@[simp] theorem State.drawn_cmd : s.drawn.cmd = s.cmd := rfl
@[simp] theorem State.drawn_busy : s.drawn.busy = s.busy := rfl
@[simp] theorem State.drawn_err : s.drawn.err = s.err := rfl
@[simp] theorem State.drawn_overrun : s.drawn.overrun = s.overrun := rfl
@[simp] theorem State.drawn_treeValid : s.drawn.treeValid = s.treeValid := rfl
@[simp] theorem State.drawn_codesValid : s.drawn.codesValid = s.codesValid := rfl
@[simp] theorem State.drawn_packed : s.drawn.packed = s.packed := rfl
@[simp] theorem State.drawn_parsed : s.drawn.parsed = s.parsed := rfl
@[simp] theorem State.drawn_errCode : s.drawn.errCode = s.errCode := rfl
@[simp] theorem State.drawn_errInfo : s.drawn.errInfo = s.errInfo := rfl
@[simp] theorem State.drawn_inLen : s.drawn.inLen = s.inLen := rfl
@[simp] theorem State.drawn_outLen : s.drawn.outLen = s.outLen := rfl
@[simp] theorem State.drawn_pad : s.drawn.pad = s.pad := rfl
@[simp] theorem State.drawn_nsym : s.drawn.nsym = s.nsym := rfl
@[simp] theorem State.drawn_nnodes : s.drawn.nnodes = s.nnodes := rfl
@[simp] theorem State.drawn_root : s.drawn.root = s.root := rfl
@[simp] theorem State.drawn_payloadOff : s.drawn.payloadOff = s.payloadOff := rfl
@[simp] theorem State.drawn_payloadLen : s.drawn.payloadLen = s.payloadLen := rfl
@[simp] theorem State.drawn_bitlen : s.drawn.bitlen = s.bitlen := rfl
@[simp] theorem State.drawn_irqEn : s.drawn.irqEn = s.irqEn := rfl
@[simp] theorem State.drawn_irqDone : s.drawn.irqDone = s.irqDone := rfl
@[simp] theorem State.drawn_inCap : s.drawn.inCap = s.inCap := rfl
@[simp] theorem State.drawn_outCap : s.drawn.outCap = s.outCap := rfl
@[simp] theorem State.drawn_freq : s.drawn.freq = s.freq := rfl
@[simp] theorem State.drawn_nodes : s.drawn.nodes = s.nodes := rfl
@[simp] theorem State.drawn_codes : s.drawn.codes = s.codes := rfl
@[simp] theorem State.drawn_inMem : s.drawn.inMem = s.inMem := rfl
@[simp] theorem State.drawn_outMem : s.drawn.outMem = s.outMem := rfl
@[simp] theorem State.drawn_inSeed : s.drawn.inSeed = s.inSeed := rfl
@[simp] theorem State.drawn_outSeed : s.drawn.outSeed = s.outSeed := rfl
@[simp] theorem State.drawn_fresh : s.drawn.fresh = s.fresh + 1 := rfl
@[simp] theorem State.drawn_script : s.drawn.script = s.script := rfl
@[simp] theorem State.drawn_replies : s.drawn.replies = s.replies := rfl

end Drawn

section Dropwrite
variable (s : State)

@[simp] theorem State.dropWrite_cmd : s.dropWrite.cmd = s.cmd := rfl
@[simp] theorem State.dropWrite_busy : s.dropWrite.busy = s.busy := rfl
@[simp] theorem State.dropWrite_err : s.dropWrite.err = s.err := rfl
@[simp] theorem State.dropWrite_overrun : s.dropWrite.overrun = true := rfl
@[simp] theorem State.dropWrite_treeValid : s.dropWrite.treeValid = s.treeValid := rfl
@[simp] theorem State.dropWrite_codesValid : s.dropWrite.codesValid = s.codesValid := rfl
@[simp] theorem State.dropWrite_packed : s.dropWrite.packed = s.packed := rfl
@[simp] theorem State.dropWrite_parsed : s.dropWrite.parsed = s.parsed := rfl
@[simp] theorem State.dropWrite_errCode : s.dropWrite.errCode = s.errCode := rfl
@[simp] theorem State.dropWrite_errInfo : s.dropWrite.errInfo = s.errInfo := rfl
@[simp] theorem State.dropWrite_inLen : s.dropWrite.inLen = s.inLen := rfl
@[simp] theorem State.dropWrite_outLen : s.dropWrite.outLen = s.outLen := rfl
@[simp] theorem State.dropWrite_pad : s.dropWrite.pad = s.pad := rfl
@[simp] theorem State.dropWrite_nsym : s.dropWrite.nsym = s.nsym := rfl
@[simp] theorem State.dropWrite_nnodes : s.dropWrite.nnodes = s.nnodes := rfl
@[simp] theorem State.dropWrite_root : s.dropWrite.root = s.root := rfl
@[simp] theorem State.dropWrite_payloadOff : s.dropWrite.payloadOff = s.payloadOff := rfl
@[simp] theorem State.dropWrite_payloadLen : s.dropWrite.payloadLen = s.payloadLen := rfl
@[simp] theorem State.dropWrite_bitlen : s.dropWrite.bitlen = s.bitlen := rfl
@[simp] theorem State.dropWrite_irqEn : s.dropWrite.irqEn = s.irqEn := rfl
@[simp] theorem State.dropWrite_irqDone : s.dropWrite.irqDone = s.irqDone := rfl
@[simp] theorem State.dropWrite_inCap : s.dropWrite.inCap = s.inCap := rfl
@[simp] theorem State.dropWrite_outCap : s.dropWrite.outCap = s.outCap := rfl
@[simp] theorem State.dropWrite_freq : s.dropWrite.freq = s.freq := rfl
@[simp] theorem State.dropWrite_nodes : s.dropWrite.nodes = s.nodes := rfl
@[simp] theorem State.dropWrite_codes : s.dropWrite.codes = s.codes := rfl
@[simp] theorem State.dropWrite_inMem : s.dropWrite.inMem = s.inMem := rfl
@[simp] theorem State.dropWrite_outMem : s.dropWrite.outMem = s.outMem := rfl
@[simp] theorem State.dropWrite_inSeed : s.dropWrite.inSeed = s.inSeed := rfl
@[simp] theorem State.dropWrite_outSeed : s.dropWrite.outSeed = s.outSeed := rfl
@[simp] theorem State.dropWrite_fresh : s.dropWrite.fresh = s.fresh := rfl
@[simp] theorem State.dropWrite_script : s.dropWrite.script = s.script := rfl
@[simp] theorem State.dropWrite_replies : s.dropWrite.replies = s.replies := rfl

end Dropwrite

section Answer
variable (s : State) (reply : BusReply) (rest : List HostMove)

ACTIVITY
In the material above, transcribe exactly the lines beginning at the one with "s.dropWrite.parsed = s.parsed := rfl" and ending at the one with "s.dropWrite.nsym = s.nsym := rfl", both included.

TASK ANSWER
@[simp] theorem State.dropWrite_parsed : s.dropWrite.parsed = s.parsed := rfl
@[simp] theorem State.dropWrite_errCode : s.dropWrite.errCode = s.errCode := rfl
@[simp] theorem State.dropWrite_errInfo : s.dropWrite.errInfo = s.errInfo := rfl
@[simp] theorem State.dropWrite_inLen : s.dropWrite.inLen = s.inLen := rfl
@[simp] theorem State.dropWrite_outLen : s.dropWrite.outLen = s.outLen := rfl
@[simp] theorem State.dropWrite_pad : s.dropWrite.pad = s.pad := rfl
@[simp] theorem State.dropWrite_nsym : s.dropWrite.nsym = s.nsym := rfl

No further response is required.